Along with One Health and health systems, we would invest more in social measures. As would come in part from community health workforces that the FCGH would support, building trust in health systems and health workers, is critical. What sort of “social vaccination” might be possible? These could be communication and education measures that anthropologists, communications experts, community leaders, educators, and health workers might design so that communities understand nature and threats of infectious diseases and – though the specifics will vary – the types of measures people might need to take, disruptions to their ordinary habits, to protect themselves, their families, and their communities. Are there ways to develop culturally sensitive responses before outbreaks occur?
One could even imagine reforms of the IHR themselves, unlikely though this might be. The IHR could be amended to expand their required core capacities to the types of actions in the prevention component of the Global Health Security Agenda. These could include actions linked to WHO’s global action plan on antimicrobial resistance and include, for instance, passing and enforcing laws on severely curtailing the use of antibiotics in animals, educating the public and health workers on the proper use of antibiotics, and to monitoring their use. Core prevention capacities could include establishing research programs and surveillance systems for zoonotic diseases and regulations to minimize the risk of their spread to people. And in a show of both global solidarity and enlightened self-interest, the IHR should incorporate a clear financing framework, including responsibility for wealthier countries to provide any necessary assistance to help fund these measures.

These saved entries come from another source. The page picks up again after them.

-- ==== Sys2Proof/Machine/Cbc.lean ====
section
/-! DEFINITION. The CBC engine: the chaining functions and the commands `CBC_ENC`, `CBC_DEC`, `CBC_INIT`,
`CBC_BLOCKS` (`41_cbc.md`). -/

namespace Sys2Proof.Machine

/-- `CbcEncBlocks(k, ch, x)`: output blocks and the next chaining value; the first fault stops it (R141, R157). -/
def cbcEncBlocks (C : Config) (k : List Byte) : Block → List Block → Port → Except Byte (List Block × Block) × Port
  | ch, [], p => (.ok ([], ch), p)
  | ch, x :: xs, p =>
    match p.ask C .enc k (xor16 x ch) with
    | (.error c, p) => (.error c, p)
    | (.ok y, p) =>
      match cbcEncBlocks C k y xs p with
      | (.error c, p) => (.error c, p)
      | (.ok (ys, last), p) => (.ok (y :: ys, last), p)

/-- `CbcDecBlocks(k, ch, c)`: output blocks and the last block consumed; the first fault stops it (R142, R157). -/
def cbcDecBlocks (C : Config) (k : List Byte) : Block → List Block → Port → Except Byte (List Block × Block) × Port
  | ch, [], p => (.ok ([], ch), p)
  | ch, c :: cs, p =>
    match p.ask C .dec k c with
    | (.error f, p) => (.error f, p)
    | (.ok t, p) =>
      match cbcDecBlocks C k c cs p with
      | (.error f, p) => (.error f, p)
      | (.ok (xs, last), p) => (.ok (xor16 t ch :: xs, last), p)

/-- `CBC_ENC` (R144). -/
def cbcEnc (C : Config) (s : State) : Result :=
  whenIdle s fun s => whenInRange s fun s =>
    let a := accept s
    match validate a with
    | .error e => .next (raise e a)
    | .ok (k, iv) =>
      let pp := pad (a.input C)
      match cbcEncBlocks C k iv (toBlocks (pp.length / 16) pp) a.port with
      | (.error _, p) => .next (goFatal (putPort p (drawn a)))
      | (.ok (c, _), p) => .next (complete (putOutput (ofBlocks c) (putPort p (drawn a))))

/-- `CBC_DEC` (R146); every fault is inside the decrypt boundary and classified. -/
def cbcDec (C : Config) (s : State) : Result :=
  whenIdle s fun s => whenInRange s fun s =>
    let a := accept s
    match validate a with
    | .error e => .next (raise e a)
    | .ok (k, iv) =>
      if a.ilen.toNat % 16 ≠ 0 then .next (raise (classify C a.params .notFullBlocks) a)
      else
        match cbcDecBlocks C k iv (toBlocks (a.ilen.toNat / 16) (a.input C)) a.port with
        | (.error code, p) => .next (raise (classify C a.params (.prim code)) (putPort p (drawn a)))
        | (.ok (pp, _), p) =>
          match unpad (ofBlocks pp) with
          | .emptyInput => .next (raise (classify C a.params .emptyInput) (putPort p (drawn a)))
          | .paddingError => .next (raise .paddingError (putPort p (drawn a)))
          | .ok b => .next (complete (putOutput b (putPort p (drawn a))))

/-- `CBC_INIT` with its `DIR` bit (R150, R151). -/
def cbcInit (dir : Bool) (s : State) : Result :=
  whenIdle s fun s =>
    let a := accept s
    match validate a with
    | .error e => .next (dropCtx (raise e a))
    | .ok (k, iv) => .next (complete (bindCtx (Ctx.freshCbc dir k iv) a))

/-- `CTX` holds a CBC transform (R153). -/
def Ctx.isCbc (c : Ctx) : Bool := c.kind == .cbcE || c.kind == .cbcD

/-- The blocks of `CBC_BLOCKS` in the direction of the bound context (R153). -/
def cbcBlocksOf (C : Config) (c : Ctx) (x : List Block) (p : Port) : Except Byte (List Block × Block) × Port :=
  if c.kind = .cbcE then cbcEncBlocks C c.boundKey c.chain x p else cbcDecBlocks C c.boundKey c.chain x p

/-- `CBC_BLOCKS` (R153). -/
def cbcBlocks (C : Config) (s : State) : Result :=
  whenIdle s fun s => whenInRange s fun s =>
    if !s.ctx.isCbc then .next (reject .noContext s)
    else if s.ilen.toNat % 16 ≠ 0 then .next (reject .notFullBlocks s)
    else
      let a := accept s
      match cbcBlocksOf C a.ctx (toBlocks (a.ilen.toNat / 16) (a.input C)) a.port with
      | (.error _, p) => .next (goFatal (putPort p (drawn a)))
      | (.ok (y, ch), p) =>
        .next (complete (bindCtx { a.ctx with chain := ch } (putOutput (ofBlocks y) (putPort p (drawn a)))))

/-- The meaning of `CBC_ENC`. -/
def execCbcEnc (s : State) : Result := cbcEnc Config.machine s

/-- The meaning of `CBC_DEC`. -/
def execCbcDec (s : State) : Result := cbcDec Config.machine s

/-- The meaning of `CBC_INIT`. -/
def execCbcInit (dir : Bool) (s : State) : Result := cbcInit dir s

/-- The meaning of `CBC_BLOCKS`. -/
def execCbcBlocks (s : State) : Result := cbcBlocks Config.machine s

end Sys2Proof.Machine
end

Given the challenge it would be to amend the IHR, more realistically, a global conference on global health security could convene to devise an action plan, with committed resources, to enable all countries to achieve not only current IHR-required core capacities, but also the types of capacities described above.
WHO reforms have focused on several discrete measures to enhance global health security, like the contingency fund and global health emergency workforce – and, critically for prevention, antibiotic resistance. These are necessary. But let us expand our focus to a still greater expanse of measures, such as those above and doubtless more, that will minimize the risk of disease outbreaks in the first place, and help ensure that we have the countermeasures – from the biological and medical to the community and social – at the ready.